- Description of the task -
Nothing but the lines from the one containing "unfold regionHeader" through the one containing "second n s) := by", both included, should be given again, each exactly as written below.

- Provided data -

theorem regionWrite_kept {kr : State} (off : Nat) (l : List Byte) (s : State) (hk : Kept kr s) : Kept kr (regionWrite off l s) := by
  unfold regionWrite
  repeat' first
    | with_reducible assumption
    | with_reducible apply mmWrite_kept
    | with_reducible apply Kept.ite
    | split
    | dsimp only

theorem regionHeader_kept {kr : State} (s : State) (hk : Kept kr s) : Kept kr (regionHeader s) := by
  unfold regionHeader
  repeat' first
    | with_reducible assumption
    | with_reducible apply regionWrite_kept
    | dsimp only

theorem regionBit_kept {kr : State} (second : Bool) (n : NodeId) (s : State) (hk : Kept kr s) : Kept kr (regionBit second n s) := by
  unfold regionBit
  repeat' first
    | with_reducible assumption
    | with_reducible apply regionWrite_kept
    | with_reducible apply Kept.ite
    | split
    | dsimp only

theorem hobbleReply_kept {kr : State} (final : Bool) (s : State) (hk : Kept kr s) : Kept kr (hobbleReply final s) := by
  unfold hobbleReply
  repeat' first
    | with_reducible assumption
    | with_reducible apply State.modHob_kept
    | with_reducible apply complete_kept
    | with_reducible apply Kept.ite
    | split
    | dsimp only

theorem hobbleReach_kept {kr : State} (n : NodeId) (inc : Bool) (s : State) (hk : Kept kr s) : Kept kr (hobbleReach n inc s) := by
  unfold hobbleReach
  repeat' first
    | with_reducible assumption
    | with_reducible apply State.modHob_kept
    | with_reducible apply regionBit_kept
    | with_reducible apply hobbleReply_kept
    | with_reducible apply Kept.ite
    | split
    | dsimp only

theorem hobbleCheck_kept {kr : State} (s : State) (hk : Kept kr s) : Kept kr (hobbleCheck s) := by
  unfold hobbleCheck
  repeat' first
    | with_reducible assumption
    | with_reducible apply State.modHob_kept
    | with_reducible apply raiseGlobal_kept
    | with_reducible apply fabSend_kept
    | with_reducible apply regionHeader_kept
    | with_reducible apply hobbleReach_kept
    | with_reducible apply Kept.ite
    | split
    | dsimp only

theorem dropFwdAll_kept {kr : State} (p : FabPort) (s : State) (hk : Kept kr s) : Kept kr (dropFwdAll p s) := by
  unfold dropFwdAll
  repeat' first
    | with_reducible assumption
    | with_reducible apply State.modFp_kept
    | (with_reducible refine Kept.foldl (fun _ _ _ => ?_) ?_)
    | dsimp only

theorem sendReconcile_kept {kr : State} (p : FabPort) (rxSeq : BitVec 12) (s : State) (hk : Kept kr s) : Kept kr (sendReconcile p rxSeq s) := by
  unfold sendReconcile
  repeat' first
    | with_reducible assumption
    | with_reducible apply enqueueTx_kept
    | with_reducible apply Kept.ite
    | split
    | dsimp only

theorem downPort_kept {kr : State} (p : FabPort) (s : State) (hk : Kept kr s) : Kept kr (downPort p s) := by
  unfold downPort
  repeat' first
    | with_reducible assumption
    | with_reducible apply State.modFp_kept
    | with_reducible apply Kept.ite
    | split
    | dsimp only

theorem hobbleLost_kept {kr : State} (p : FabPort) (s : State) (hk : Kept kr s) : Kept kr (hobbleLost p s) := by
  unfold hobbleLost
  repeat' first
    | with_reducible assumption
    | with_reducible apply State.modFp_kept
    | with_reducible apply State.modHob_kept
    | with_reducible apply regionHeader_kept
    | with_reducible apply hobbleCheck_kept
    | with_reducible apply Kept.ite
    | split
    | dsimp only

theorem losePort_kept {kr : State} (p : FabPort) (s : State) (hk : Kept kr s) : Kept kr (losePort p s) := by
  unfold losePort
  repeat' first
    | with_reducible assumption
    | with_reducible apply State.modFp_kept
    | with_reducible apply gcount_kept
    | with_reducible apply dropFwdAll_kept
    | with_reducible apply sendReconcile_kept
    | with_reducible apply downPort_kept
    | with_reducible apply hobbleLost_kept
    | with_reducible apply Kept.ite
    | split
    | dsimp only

---

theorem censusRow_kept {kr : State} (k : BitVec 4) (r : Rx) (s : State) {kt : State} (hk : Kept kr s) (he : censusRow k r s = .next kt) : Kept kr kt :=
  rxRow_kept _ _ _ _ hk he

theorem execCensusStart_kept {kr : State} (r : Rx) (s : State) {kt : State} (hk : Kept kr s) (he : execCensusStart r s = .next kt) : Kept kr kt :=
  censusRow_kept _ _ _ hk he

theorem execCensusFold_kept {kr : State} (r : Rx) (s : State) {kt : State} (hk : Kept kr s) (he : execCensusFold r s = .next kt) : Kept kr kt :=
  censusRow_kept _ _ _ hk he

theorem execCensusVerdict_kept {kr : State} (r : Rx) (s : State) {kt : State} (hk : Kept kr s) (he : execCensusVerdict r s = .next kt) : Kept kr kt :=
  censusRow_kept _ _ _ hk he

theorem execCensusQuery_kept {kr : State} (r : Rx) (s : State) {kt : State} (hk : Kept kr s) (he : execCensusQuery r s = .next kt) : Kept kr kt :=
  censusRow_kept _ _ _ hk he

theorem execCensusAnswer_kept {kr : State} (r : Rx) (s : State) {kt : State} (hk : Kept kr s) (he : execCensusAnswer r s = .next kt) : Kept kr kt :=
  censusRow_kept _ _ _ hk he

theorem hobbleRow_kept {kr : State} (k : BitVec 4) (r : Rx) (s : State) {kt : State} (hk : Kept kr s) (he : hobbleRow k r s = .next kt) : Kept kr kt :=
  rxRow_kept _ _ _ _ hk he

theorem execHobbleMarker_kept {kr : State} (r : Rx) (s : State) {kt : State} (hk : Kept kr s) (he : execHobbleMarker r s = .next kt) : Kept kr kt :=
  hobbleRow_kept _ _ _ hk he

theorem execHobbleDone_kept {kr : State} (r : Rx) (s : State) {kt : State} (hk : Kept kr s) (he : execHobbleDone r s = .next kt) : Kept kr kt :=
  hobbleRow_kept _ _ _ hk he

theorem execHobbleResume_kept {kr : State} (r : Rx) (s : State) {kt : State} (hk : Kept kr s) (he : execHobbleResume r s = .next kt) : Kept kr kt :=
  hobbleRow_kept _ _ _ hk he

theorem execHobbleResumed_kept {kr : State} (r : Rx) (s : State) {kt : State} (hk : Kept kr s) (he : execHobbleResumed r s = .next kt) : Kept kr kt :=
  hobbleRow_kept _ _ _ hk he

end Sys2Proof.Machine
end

- Written response -
  unfold regionHeader
  repeat' first
    | with_reducible assumption
    | with_reducible apply regionWrite_kept
    | dsimp only

theorem regionBit_kept {kr : State} (second : Bool) (n : NodeId) (s : State) (hk : Kept kr s) : Kept kr (regionBit second n s) := by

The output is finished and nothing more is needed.